В картографии применение геометрических принципов привело к возникновению детальных карт городов, предоставлявших подробнейший и при этом отвлеченный от человеческих привычек вид на широкое городское пространство. Этот вид требовал отрешенности и чувства господства: наблюдающий человек вставал в «божественную» позицию творца и надзирателя. Вспомним развернутые панорамные пейзажи Тициана и Брейгеля: они внушают зрителю чувство господства и контроля над пространством. Именно эта техника потом была воспроизведена в позднейшем медиуме — фотографии и стала применяться в различных коммерческих целях. Все эти достижения геометрической репрезентации пространства совпали с колониальными захватами территорий и, возможно, облегчили их. Равно, они совпали с учреждением (частной) собственности: благодаря масштабированным картам стало возможно замерять и четко фиксировать индивидуальные владения, например в Англии после роспуска монастырей. Карты мира использовались как общая сетка для разделения глобального мира: например, папа Александр VI провел линию, разделяющую Новый Свет между Португалией и Испанией. Инженерные планы крепостей и расчеты полета ядра служили покорению новых земель или защите национальной территории, скажем, известный французский труд Вобана или трактат Сорте, помогавший Венеции выдерживать натиск Австрии (Cosgrove, 1984, 55).
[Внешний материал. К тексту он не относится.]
-- ==== Sys2Proof/Machine/Mailbox.lean ====
section
/-! DEFINITION. The mailbox: standard and vendor commands (R102, R304, R310 to R319, R517). The spec leaves the byte layout
of the standard commands to the CXL standard: their answers carry the rule's values in its order (log entry 18). -/

namespace Sys2Proof.Machine

/-- Whether the mailbox is available (R310). -/
def mailboxOpen (s : State) : Bool := s.host.training && s.warm.engineUp

/-- Answers a standard command and raises the doorbell interrupt (R310, R320). -/
def answer (code : RetCode) (values : List Nat) (s : State) : Host.Outcome State Fault Refusal :=
  .next (msix 0 (emit (.answer code values) s))

/-- Answers a vendor command or a transfer of bytes. -/
def reply (code : RetCode) (bytes : List Byte) (s : State) : Host.Outcome State Fault Refusal :=
  .next (msix 0 (emit (.mailbox code bytes) s))

/-- A command's effect while the mailbox is available; before that it does not exist for the host. -/
def whenOpen (s : State) (f : State → Host.Outcome State Fault Refusal) : Host.Outcome State Fault Refusal :=
  if mailboxOpen s then f s else .next s

/-! ### Standard commands (R311) -/

/-- The function's identity of R292: Vendor ID, Device ID, Subsystem Vendor ID, Subsystem ID and serial number of the draft. -/
def functionIdentity (c : CxlSec) : List Nat := [c.vendor, c.device, c.subVendor, c.subsys, c.serial]

/-- The function's class code, a CXL memory device (R292). -/
def classCode : Nat := 0x050210

/-- IDENTIFY (R292, R310, R311): identity and the payload size as a power of two. -/
def execIdentify (s : State) : Host.Outcome State Fault Refusal :=
  whenOpen s (fun s => match s.drf.active with
    | some d => answer .success (functionIdentity d.cxl ++ [16]) s
    | none => answer .success [] s)

/-- A return code's number, for the reports that carry one. -/
def retNumber : RetCode → Nat
  | .success => 0 | .backgroundStarted => 1 | .invalidInput => 2 | .unsupported => 3 | .retryRequired => 4 | .busy => 5
  | .aborted => 6

/-- BACKGROUND_OPERATION_STATUS (R311, R319): the last or running command, whether it runs, its percent and its code. The
percent of an unfinished command is a free value. -/
def execBackgroundOperationStatus (s : State) : Host.Outcome State Fault Refusal :=
  whenOpen s (fun s =>
    if s.mbx.bg.isSome then
      answer .success [s.mbx.bgOpcode, 1, Config.freeNat s.free % 100, retNumber .backgroundStarted] (nextFree s)
    else if s.mbx.bgCode = .success then answer .success [s.mbx.bgOpcode, 0, s.mbx.bgPercent, 0] s
    else answer .success [s.mbx.bgOpcode, 0, Config.freeNat s.free % 100, retNumber s.mbx.bgCode] (nextFree s))

/-- The record UUID of the vendor event records, 7e3a91c4-58d2-4b6f-a0e1-93c2d5b4f817, in the order in which it is written (R314). -/
def vendorUuid : List Byte :=
  [0x7e, 0x3a, 0x91, 0xc4, 0x58, 0xd2, 0x4b, 0x6f, 0xa0, 0xe1, 0x93, 0xc2, 0xd5, 0xb4, 0xf8, 0x17]

/-- The bytes of each value of a vendor event record: those of its register, and one for a bolt (R314; DEDUCED, log entry 18). -/
def vendorWidths : Nat → List Nat
  | 1 => [4, 8] | 3 => [4] | 4 => [1] | 5 => [4, 4] | 6 => [4] | 7 => [8] | _ => []

/-- The vendor-specific data of a record: the event code, the bolt, a reserved byte, and the values (R314). -/
def vendorData (r : EventRec) : List Byte :=
  leBytes 2 r.kind ++ leBytes 1 r.bolt ++ leBytes 1 0 ++ ((vendorWidths r.kind).zip r.values).flatMap (fun e => leBytes e.1 e.2)

/-- Whether a record is one of the vendor's: of a code of its table (R314). -/
def isVendor (r : EventRec) : Bool := decide (1 ≤ r.kind) && decide (r.kind ≤ 7)

/-- Wall time of a raw timebase value: TBS_OFFSET is added as it is read (R517). -/
def wallTime (ts : Nat) (s : State) : Nat := (ts + s.tbs.offset) % 2 ^ 64

/-- An event record as values: a vendor record with its UUID and its data, a standard one with its kind and values (R314). -/
def recordValues (s : State) (r : EventRec) : List Nat :=
  if isVendor r then [r.handle, wallTime r.ts s] ++ (vendorUuid ++ vendorData r).map BitVec.toNat
  else [r.handle, r.kind, r.bolt, wallTime r.ts s, r.values.length] ++ r.values

/-- GET_EVENT_RECORDS (R314). -/
def execGetEventRecords (log : Nat) (s : State) : Host.Outcome State Fault Refusal :=
  whenOpen s (fun s =>
    if log < 4 then
      let l := eventLog log s
      answer .success ([b01 (decide (0 < l.overflow)), l.overflow, l.recs.length] ++ l.recs.flatMap (recordValues s)) s
    else answer .invalidInput [] s)

/-- CLEAR_EVENT_RECORDS (R314). -/
def execClearEventRecords (log : Nat) (all : Bool) (handles : List Nat) (s : State) : Host.Outcome State Fault Refusal :=
  whenOpen s (fun s =>
    if log < 4 then
      let l := eventLog log s
      let t : EventLog := if all then { l with recs := [], overflow := 0 }
        else { l with recs := l.recs.filter (fun r => !handles.contains r.handle) }
      answer .success [] { s with mbx := { s.mbx with logs := setAt log t s.mbx.logs } }
    else answer .invalidInput [] s)

/-- GET_EVENT_INTERRUPT_POLICY (R311, R320): for each log whether its MSI-X vector is raised, and the vector. -/
def execGetEventInterruptPolicy (s : State) : Host.Outcome State Fault Refusal :=
  whenOpen s (fun s => answer .success (s.mbx.policy.map b01 ++ [1, 1, 2, 2]) s)

/-- SET_EVENT_INTERRUPT_POLICY (R311). -/
def execSetEventInterruptPolicy (info warn failure fatal : Option Bool) (s : State) : Host.Outcome State Fault Refusal :=
  whenOpen s (fun s =>
    let p := List.zipWith (fun (o : Option Bool) (b : Bool) => o.getD b) [info, warn, failure, fatal] s.mbx.policy
    answer .success [] { s with mbx := { s.mbx with policy := p } })

/-- GET_FW_INFO (R311): steward and engine revisions; one slot. -/
def execGetFwInfo (s : State) : Host.Outcome State Fault Refusal :=
  whenOpen s (fun s => answer .success [s.efl.version, 0xB0, 1, 0] s)

/-- GET_TIMESTAMP (R311, R517): timebase plus offset. -/
def execGetTimestamp (s : State) : Host.Outcome State Fault Refusal :=
  whenOpen s (fun s => answer .success [wallTime (engineNow s) s] s)

/-- SET_TIMESTAMP (R311, R517): TBS_OFFSET becomes the host value less the timebase value. -/
def execSetTimestamp (value : DWord) (s : State) : Host.Outcome State Fault Refusal :=
  whenOpen s (fun s =>
    answer .success [] { s with tbs := { s.tbs with offset := (value.toNat + 2 ^ 64 - engineNow s % 2 ^ 64) % 2 ^ 64 } })

/-- The opcodes of R311 and R315, in the order of the Command Effects Log (R310). -/
def commandOpcodes : List Nat :=
  [0x0001, 0x0002, 0x0100, 0x0101, 0x0102, 0x0103, 0x0200, 0x0300, 0x0301, 0x0400, 0x0401, 0x4000, 0x4100, 0x4102, 0x4103,
   0x4200, 0x4201, 0x4202, 0x4203, 0x4204, 0x4300, 0x4400, 0x4401] ++
  [0xC000, 0xC001, 0xC002, 0xC003, 0xC004, 0xC005, 0xC006]

/-- GET_SUPPORTED_LOGS (R310, R311): the Command Effects Log, with its number of entries. -/
def execGetSupportedLogs (s : State) : Host.Outcome State Fault Refusal :=
  whenOpen s (fun s => answer .success [1, commandOpcodes.length] s)

/-- GET_LOG (R310, R311): entries of the Command Effects Log; `offset` and `length` count entries. -/
def execGetLog (cel : Bool) (offset length : Nat) (s : State) : Host.Outcome State Fault Refusal :=
  whenOpen s (fun s =>
    if cel && decide (offset + length ≤ commandOpcodes.length) then
      answer .success ((commandOpcodes.drop offset).take length) s
    else answer .invalidInput [] s)

/-- IDENTIFY_MEMORY_DEVICE (R102, R311). -/
def execIdentifyMemoryDevice (s : State) : Host.Outcome State Fault Refusal :=
  whenOpen s (fun s =>
    let c := capGranules s * 4096
    answer .success [c, 0, c, 0, 65536, 65536, 0] s)

/-- GET_PARTITION_INFO (R311): active volatile and active persistent capacity. -/
def execGetPartitionInfo (s : State) : Host.Outcome State Fault Refusal :=
  whenOpen s (fun s => answer .success [0, capGranules s * 4096] s)

/-- GET_LSA (R313). -/
def execGetLsa (offset length : Nat) (s : State) : Host.Outcome State Fault Refusal :=
  whenOpen s (fun s =>
    if offset + length ≤ 65536 then reply .success ((List.range length).map (fun i => lsaByte (offset + i) s)) s
    else answer .invalidInput [] s)

/-- SET_LSA (R313). The steward writes embedded flash: outside the window of R405, or while an operation runs, nothing is written, and the
command returns Retry Required (DESIGN CHOICE, log entry 107). -/
def execSetLsa (offset : Nat) (data : List Byte) (s : State) : Host.Outcome State Fault Refusal :=
  whenOpen s (fun s =>
    if offset + data.length ≤ 65536 && !eflReady s then answer .retryRequired [] s
    else if offset + data.length ≤ 65536 then answer .success [] (writeLsa offset data s)
    else answer .invalidInput [] s)

/-- Health Status bits: Maintenance Needed, Performance Degraded, Hardware Replacement Needed (R312, R395). -/
def healthBits (s : State) : Nat :=
  let slow := (List.range 12).any (fun c => channelRetired c s) || s.cache.mismatch || decide (2 ≤ reefLevel s) ||
    s.thm.zones.any (·.throttle)
  b01 (s.nand.degraded || s.gau.overdue) + 2 * b01 slow + 4 * b01 (s.stg.exhausted || s.flt.engineLive.contains 16)

/-- GET_HEALTH_INFO (R312): health bits, Media Status (0 Normal, 1 Not Ready), Life Used, temperature, dirty shutdowns,
corrected volatile and persistent errors. -/
def execGetHealthInfo (s : State) : Host.Outcome State Fault Refusal :=
  whenOpen s (fun s =>
    answer .success
      [healthBits s, b01 (!mediaReady s), lifeUsed s, ofSigned 16 ((zoneMax 0 s).getD 0 / 16), s.mbx.dirtyShutdowns, 0,
       satAdd max32 (s.cache.ch.map (·.ce)).sum 0] s)

/-- GET_ALERT_CONFIGURATION (R311). -/
def execGetAlertConfiguration (s : State) : Host.Outcome State Fault Refusal :=
  whenOpen s (fun s => answer .success [s.mbx.lifeAlert, s.mbx.tempAlert, s.mbx.ceAlert] s)

/-- SET_ALERT_CONFIGURATION (R311). -/
def execSetAlertConfiguration (lifeUsed temperature correctedErrors : Option Nat) (s : State) : Host.Outcome State Fault Refusal :=
  whenOpen s (fun s => answer .success [] { s with mbx := { s.mbx with
    lifeAlert := lifeUsed.getD s.mbx.lifeAlert, tempAlert := temperature.getD s.mbx.tempAlert,
    ceAlert := correctedErrors.getD s.mbx.ceAlert } })

/-- GET_SHUTDOWN_STATE (R313). -/
def execGetShutdownState (s : State) : Host.Outcome State Fault Refusal :=
  whenOpen s (fun s => answer .success [s.mbx.shutdown] s)

/-- SET_SHUTDOWN_STATE (R313): stored and returned unchanged; as SET_LSA outside the window of R405 (DESIGN CHOICE, log entry 107). -/
def execSetShutdownState (value : Nat) (s : State) : Host.Outcome State Fault Refusal :=
  whenOpen s (fun s => if !eflReady s || blockWorn 304 s then answer .retryRequired [] s else answer .success [] { s with mbx := { s.mbx with shutdown := value } })

/-- GET_POISON_LIST (R102, R304): the overflow flag and its timestamp, More Media Error Records, then for each entry that
meets the range its DPA, its lines and its source. -/
def execGetPoisonList (dpa lines : Nat) (s : State) : Host.Outcome State Fault Refusal :=
  whenOpen s (fun s =>
    let lo := dpa / 64
    let hit := (poisonList s).filter (fun e => decide (e.line < lo + lines) && decide (lo < e.line + e.lines))
    let more := s.restore.listPartial || s.cache.overflow
    answer .success ([b01 s.cache.overflow, s.cache.overflowTs, b01 more] ++ hit.flatMap (fun e => [64 * e.line, e.lines, e.source])) s)

/-- UNSUPPORTED_COMMAND (R311, R315). -/
def execUnsupportedCommand (_opcode : Nat) (s : State) : Host.Outcome State Fault Refusal :=
  whenOpen s (fun s => answer .unsupported [] s)

/-! ### Background commands (R310, R317 to R319) -/

/-- Opcode of a background command. -/
def bgOpcodeOf : BgCmd → Nat
  | .sanitize => 0x4400 | .secureErase => 0x4401 | .sealImage => 0xC002 | .dropImage => 0xC003

/-- Whether a background command may start: ARMED, and none runs (R310, R315, R318). -/
def mayStartBg (s : State) : Bool := s.vlt.state = .armed && s.mbx.bg.isNone && s.mbx.phase = .draining

/-- A background command starts; one that seals holds BOOST set (R317, R318). -/
def startBg (c : BgCmd) (phase : BgPhase) (s : State) : State :=
  { s with
    mbx := { s.mbx with bg := some c, phase := phase, bgOpcode := bgOpcodeOf c, bgPercent := 0, sealBroken := false },
    stg := { s.stg with sealBoost := s.stg.sealBoost || c ≠ .sanitize } }

/-- Step 1 of R318: every granule ZERO without a knotted copy, the poison list empty; the commands' background state was
set before. -/
def emptyCache (s : State) : State := evaluate (checkComplete (emptyPoison (zeroMap (requeueFetches s))))

/-- SANITIZE (R318): step 1 at once, with the protected capacity and the system maps written with zero; then the erasure. -/
def execSanitize (s : State) : Host.Outcome State Fault Refusal :=
  whenOpen s (fun s =>
    if mayStartBg s then
      let s := forgetEpochs (startBg .sanitize .erasing s)
      answer .backgroundStarted [] (emptyCache { s with dram := [] })
    else answer .busy [] s)

/-- SEAL_IMAGE (R317). -/
def execSealImage (input : List Byte) (s : State) : Host.Outcome State Fault Refusal :=
  whenOpen s (fun s =>
    if !input.isEmpty then reply .invalidInput [] s
    else if mayStartBg s then reply .backgroundStarted [] (startBg .sealImage .draining s)
    else reply .busy [] s)

/-- Whether a seal waits for the residual: a command that seals, or the capacity exercise (R317, R318, R379). -/
def sealWaits (s : State) : Bool :=
  s.mbx.phase = .draining && (s.chg.phase = .seal ||
    s.mbx.bg = some .sealImage || s.mbx.bg = some .dropImage || s.mbx.bg = some .secureErase)

/-- SEAL_RESIDUAL_ZERO (R317, R379). -/
def execSealResidualZero (s : State) : Host.Outcome State Fault Refusal :=
  if sealWaits s && residual s = 0 && isArmed s && s.warm.engineUp then
    let s := closeOpen s
    if unresolved s < 4 && s.stg.nextEpoch < 2 ^ 48 - 2 then .next (beginSeal s) else .next s
  else .next s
Но пейзаж как способ видения не следует сводить к опосредованным репрезентациям пространства в искусстве и литературе. Пейзаж — это гораздо более объемное понятие, охватывающее и способ нашего видения, и область интерпретации, учитывающей наши географические, социальные, экономические, юридические, культурные и эмоциональные обстоятельства, равно как и наше практическое употребление физического окружения как природы и территории, также эстетические суждения, память и миф, например, питаемый религиозными убеждениями и отсылками, также исторические дискурсы, политики гендерных отношений, класса, этноса, имперские проекты колонизации — все то, что мы можем найти и в наши дни и что устойчиво воспроизводится, например, в пейзажах, любимых туристами (Massey, 1994; Cosgrove, 2008 [1998]; Crouch, 1999; Cartier and Lew, 2005; Osborne, 2000).

Таким образом, Конгроув и другие помещают идею пейзажа в область социальной и культурной практики, а наши способы видения считают переменной целого ряда конкурирующих «режимов зрения» или «визуальных субкультур» (Jay, 1998, 4), частично сформированных изменениями репрезентации пространства. Например, большинство туристов, посещающих Йосемитский национальный парк, «видят» его через знаменитые фотографии Ансельма Адамса, которые они пытаются воспроизвести на своих любительских снимках (ср. DeLue and Elkins, 2008). Также идиллические зарисовки Таити Уильямом Ходжесом, под впечатлением его поездки в команде капитана Кука, превратились в шаблон для изображения «нетронутой» экзотики и всех подобных направлений «из зимы в лето» в туристических брошюрах (Khan, 2003; de Botton, 2003).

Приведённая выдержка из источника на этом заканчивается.